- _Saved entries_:
══════
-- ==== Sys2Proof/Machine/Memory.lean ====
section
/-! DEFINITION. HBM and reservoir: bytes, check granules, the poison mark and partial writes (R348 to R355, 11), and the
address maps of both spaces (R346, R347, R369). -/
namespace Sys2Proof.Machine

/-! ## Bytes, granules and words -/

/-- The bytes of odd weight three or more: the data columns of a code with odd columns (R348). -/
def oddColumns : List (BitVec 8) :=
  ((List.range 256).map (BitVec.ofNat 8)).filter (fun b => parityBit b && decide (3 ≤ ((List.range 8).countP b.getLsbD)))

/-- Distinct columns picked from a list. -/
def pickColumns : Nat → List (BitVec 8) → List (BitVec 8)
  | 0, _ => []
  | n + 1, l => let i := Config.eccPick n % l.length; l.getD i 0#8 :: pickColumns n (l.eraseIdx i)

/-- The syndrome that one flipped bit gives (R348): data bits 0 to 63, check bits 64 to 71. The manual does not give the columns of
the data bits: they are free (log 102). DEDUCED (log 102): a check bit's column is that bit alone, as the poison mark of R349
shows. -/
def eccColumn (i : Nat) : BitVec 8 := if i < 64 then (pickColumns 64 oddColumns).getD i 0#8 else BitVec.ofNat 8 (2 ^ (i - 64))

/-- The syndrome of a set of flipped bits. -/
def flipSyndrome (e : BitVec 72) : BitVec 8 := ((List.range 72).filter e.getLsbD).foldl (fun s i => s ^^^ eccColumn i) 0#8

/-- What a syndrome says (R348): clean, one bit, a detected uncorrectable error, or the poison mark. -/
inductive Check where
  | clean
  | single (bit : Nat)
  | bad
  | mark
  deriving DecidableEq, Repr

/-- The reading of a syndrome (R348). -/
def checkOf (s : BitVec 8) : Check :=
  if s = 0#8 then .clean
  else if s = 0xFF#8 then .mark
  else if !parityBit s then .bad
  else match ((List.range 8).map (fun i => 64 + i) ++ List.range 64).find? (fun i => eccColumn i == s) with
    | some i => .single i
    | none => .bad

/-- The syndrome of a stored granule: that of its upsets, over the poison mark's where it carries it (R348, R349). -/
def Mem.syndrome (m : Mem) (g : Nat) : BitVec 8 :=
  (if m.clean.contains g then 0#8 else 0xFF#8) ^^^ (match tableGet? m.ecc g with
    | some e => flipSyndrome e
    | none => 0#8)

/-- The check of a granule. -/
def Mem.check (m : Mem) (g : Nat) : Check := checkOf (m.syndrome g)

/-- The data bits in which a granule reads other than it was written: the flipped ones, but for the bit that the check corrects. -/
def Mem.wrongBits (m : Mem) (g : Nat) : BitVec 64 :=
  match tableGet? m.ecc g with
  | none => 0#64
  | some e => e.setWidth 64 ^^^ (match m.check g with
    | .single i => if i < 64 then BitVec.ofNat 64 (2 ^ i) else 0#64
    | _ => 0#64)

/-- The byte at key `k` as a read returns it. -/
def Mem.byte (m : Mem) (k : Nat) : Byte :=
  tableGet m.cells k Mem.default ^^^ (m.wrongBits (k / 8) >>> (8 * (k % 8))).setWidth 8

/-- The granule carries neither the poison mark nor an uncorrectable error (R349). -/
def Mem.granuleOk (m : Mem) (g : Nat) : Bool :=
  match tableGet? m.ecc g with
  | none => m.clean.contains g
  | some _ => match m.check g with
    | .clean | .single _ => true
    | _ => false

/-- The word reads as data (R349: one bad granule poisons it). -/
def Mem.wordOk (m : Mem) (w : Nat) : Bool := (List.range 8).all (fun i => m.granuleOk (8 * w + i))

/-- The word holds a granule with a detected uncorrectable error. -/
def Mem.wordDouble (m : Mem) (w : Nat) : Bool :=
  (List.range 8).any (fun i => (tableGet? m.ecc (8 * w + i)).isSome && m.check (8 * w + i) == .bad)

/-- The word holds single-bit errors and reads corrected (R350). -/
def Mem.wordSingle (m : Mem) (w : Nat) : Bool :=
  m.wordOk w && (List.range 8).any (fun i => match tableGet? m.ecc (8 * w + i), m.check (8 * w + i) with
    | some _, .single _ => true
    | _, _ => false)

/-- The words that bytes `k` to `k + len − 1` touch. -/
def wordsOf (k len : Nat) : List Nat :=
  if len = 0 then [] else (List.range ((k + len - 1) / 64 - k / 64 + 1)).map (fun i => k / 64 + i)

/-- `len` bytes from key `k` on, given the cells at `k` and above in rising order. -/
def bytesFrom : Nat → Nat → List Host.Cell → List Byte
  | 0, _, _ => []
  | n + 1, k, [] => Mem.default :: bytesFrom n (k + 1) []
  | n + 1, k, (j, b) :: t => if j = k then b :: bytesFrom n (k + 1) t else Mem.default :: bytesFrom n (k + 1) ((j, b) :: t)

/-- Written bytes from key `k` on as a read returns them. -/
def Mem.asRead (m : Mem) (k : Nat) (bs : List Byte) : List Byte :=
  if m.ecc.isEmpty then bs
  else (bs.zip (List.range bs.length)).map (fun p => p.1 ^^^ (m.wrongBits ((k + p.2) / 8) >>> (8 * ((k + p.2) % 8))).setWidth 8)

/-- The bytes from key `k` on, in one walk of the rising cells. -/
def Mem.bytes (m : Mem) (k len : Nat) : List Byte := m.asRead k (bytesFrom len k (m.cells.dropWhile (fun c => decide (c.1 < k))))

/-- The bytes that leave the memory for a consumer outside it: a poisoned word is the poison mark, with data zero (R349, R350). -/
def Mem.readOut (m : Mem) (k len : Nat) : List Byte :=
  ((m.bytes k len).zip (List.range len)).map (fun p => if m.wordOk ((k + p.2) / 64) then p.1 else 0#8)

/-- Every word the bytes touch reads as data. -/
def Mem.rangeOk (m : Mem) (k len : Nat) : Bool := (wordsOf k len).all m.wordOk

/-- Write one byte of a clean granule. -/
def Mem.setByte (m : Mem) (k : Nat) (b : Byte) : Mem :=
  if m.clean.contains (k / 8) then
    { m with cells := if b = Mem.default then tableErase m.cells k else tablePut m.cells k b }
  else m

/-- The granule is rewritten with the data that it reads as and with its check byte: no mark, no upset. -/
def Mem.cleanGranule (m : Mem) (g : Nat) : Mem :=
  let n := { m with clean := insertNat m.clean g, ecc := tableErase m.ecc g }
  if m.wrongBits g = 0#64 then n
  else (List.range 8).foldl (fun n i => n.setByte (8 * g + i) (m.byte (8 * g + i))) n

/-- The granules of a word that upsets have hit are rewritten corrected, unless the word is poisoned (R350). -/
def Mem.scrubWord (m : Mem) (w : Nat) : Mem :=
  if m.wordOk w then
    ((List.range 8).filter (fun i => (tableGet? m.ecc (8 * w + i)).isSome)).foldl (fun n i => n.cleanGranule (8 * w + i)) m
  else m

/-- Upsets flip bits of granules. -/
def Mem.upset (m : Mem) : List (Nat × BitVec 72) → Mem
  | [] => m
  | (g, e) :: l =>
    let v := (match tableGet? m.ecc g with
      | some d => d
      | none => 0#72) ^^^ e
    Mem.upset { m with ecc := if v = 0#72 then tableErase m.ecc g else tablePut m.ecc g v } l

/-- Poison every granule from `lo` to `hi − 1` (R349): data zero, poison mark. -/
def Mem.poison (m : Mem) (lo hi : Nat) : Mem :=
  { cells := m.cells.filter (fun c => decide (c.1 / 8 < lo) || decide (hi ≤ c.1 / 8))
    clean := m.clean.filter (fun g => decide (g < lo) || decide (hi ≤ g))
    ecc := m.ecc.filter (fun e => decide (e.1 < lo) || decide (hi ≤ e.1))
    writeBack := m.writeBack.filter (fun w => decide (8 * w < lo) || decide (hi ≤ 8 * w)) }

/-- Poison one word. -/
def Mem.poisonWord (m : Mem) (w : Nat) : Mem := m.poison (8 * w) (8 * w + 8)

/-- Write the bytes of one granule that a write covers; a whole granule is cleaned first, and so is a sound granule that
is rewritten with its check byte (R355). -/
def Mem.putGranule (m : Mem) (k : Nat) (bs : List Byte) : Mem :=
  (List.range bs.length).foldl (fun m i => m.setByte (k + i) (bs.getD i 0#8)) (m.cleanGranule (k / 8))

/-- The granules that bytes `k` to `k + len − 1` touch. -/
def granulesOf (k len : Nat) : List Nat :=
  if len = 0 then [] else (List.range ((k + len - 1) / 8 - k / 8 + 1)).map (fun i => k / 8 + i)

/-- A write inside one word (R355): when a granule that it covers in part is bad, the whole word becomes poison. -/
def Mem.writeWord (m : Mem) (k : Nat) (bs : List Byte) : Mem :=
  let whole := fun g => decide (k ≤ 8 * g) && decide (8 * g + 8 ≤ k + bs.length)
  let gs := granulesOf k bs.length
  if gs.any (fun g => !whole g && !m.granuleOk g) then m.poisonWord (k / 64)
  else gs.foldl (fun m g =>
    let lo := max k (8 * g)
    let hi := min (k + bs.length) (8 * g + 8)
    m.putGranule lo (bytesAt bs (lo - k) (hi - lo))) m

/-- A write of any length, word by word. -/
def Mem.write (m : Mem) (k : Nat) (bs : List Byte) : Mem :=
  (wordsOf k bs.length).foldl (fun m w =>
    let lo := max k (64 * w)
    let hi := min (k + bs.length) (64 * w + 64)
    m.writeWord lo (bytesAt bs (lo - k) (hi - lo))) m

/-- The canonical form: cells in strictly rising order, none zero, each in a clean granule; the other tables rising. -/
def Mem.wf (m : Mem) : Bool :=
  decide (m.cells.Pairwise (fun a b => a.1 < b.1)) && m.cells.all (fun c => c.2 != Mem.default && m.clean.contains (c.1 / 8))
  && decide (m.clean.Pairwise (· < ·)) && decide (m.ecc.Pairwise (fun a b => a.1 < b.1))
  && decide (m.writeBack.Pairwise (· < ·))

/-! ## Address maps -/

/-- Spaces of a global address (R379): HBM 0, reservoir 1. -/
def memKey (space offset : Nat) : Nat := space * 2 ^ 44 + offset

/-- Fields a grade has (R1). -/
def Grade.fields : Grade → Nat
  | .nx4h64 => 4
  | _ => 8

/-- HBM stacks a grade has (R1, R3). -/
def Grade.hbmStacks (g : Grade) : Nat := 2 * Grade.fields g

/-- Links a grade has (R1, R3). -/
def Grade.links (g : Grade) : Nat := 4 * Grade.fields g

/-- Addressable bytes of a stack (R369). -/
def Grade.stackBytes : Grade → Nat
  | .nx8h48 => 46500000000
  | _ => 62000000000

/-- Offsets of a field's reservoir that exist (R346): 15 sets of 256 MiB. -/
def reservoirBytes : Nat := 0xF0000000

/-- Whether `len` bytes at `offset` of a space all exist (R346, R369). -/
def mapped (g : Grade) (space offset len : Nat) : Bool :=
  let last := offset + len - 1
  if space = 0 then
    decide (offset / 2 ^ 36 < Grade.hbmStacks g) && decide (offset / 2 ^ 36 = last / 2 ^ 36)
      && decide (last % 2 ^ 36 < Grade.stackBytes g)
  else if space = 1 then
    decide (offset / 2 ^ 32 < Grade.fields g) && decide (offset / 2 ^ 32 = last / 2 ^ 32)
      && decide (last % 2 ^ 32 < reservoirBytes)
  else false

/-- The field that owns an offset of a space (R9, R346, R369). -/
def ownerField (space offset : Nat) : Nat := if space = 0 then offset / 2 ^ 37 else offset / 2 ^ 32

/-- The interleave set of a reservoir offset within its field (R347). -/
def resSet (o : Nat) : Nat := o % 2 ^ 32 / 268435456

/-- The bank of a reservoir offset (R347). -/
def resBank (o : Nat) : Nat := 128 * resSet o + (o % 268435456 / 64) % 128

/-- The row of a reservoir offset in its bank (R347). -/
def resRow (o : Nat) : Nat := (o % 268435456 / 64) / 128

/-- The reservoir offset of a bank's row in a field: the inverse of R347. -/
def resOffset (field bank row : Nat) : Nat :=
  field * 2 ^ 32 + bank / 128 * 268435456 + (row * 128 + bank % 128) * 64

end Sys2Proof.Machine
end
══════
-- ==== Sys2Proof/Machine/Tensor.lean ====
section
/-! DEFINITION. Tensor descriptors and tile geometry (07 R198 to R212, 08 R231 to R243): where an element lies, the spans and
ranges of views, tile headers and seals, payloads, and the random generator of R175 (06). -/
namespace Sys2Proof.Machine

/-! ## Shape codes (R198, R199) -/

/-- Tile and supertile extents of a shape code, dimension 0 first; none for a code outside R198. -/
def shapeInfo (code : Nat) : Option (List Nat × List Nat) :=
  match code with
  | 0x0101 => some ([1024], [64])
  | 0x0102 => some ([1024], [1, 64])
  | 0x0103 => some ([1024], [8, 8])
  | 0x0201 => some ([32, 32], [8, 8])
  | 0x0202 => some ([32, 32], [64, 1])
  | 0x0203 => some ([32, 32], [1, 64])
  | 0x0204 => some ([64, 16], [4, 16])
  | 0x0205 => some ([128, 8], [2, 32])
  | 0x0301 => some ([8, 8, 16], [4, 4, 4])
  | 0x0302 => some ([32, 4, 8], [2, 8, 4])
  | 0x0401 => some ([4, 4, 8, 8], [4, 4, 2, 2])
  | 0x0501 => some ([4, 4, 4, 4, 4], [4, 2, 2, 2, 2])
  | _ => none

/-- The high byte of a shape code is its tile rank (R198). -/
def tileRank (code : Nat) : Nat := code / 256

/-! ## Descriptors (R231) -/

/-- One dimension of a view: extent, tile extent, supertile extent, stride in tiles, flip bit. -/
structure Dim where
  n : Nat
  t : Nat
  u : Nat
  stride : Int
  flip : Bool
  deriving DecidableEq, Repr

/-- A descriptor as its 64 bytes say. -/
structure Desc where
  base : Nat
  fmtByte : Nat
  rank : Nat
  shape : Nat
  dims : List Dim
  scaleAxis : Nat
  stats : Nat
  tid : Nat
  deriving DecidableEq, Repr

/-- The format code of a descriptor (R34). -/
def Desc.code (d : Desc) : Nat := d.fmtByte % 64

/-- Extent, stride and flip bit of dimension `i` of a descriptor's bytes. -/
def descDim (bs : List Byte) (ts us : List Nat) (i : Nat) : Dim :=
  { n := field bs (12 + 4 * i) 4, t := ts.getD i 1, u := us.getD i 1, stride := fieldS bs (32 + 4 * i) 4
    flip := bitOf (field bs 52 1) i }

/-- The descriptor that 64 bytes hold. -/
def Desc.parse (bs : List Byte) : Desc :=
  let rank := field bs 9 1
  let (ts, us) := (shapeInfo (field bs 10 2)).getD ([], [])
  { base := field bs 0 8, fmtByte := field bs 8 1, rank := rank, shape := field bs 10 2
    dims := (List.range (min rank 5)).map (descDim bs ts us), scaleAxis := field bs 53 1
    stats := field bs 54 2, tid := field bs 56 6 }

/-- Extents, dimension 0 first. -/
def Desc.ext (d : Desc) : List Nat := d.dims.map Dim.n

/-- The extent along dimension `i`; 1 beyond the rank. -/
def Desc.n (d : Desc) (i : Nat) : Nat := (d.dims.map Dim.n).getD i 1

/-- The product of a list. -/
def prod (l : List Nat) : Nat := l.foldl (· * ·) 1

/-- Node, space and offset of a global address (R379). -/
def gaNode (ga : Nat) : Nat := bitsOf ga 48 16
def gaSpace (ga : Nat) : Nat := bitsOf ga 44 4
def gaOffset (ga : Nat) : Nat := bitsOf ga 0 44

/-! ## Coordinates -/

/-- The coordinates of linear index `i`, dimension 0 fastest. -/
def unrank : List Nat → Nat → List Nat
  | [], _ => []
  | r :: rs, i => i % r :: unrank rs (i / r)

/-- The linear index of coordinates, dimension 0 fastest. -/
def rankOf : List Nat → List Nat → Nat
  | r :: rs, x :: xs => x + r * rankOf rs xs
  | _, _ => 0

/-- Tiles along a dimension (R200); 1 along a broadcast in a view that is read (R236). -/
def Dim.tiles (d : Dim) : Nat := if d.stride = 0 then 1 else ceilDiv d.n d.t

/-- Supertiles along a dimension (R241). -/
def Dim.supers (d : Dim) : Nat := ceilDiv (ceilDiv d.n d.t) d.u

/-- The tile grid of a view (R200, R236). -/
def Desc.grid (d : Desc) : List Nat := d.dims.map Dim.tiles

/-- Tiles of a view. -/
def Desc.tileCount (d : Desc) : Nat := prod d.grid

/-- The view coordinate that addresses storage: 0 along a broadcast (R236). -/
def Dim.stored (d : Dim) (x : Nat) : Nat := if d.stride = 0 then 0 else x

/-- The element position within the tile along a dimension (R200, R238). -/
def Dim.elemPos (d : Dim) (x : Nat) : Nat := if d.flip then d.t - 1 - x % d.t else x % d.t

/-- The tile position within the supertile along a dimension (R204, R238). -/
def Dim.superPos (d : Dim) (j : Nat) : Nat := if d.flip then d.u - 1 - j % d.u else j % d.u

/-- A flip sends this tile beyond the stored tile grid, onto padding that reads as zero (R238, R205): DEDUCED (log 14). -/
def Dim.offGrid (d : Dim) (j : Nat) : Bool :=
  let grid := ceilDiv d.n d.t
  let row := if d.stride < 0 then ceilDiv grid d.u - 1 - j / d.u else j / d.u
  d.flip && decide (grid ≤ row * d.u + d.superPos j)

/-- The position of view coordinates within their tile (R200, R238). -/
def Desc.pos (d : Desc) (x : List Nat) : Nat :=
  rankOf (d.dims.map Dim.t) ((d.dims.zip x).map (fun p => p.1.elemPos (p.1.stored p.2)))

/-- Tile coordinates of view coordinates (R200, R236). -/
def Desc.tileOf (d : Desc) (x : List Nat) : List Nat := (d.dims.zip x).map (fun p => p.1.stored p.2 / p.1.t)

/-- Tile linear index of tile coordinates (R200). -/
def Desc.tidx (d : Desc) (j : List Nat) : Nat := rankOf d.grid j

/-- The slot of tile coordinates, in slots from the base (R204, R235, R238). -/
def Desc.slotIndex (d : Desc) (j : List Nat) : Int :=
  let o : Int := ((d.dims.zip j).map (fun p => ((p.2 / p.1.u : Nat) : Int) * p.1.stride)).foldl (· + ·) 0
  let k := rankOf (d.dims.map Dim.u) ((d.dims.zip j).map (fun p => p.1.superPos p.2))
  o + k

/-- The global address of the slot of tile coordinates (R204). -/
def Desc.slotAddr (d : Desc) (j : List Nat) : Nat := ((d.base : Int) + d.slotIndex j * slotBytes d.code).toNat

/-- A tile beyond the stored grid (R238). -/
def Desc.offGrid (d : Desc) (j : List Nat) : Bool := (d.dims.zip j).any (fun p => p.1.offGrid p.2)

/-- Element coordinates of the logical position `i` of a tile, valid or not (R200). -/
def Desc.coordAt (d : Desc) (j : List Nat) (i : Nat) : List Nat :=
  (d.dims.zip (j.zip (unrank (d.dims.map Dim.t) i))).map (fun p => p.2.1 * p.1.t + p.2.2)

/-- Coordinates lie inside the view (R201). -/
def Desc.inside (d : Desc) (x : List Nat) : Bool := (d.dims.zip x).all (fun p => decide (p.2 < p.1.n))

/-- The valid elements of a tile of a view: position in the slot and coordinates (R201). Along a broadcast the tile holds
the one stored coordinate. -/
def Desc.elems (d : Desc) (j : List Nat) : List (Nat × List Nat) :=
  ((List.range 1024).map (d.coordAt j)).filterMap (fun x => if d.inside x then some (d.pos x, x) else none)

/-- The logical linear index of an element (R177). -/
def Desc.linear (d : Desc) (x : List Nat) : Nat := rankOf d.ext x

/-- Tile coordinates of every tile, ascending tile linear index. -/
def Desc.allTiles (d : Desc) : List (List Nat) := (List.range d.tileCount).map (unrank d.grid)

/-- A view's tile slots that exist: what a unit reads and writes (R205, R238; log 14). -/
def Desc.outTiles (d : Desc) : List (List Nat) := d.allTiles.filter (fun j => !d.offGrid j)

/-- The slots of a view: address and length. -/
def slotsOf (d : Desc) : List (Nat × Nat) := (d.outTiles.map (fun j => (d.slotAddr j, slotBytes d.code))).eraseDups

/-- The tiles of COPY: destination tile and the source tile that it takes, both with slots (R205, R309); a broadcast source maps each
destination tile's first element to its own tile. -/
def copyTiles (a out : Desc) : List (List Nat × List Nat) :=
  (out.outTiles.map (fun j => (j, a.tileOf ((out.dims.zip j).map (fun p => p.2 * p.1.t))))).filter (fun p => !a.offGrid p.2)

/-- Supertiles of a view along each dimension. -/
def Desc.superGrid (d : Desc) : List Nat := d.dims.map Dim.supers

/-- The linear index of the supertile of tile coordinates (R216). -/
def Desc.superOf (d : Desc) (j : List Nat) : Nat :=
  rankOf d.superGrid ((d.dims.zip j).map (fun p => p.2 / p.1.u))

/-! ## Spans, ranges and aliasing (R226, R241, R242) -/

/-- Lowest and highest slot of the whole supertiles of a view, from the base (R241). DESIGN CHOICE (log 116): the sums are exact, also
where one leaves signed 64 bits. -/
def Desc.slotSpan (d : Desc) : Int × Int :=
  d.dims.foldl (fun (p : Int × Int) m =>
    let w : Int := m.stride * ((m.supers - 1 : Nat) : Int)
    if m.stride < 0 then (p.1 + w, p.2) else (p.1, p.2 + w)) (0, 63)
══════
- _Exercise requirements_: Copy the lines that hold the word "bytesAt". Take them from the records above.

- _Reply_:
    m.putGranule lo (bytesAt bs (lo - k) (hi - lo))) m
    m.writeWord lo (bytesAt bs (lo - k) (hi - lo))) m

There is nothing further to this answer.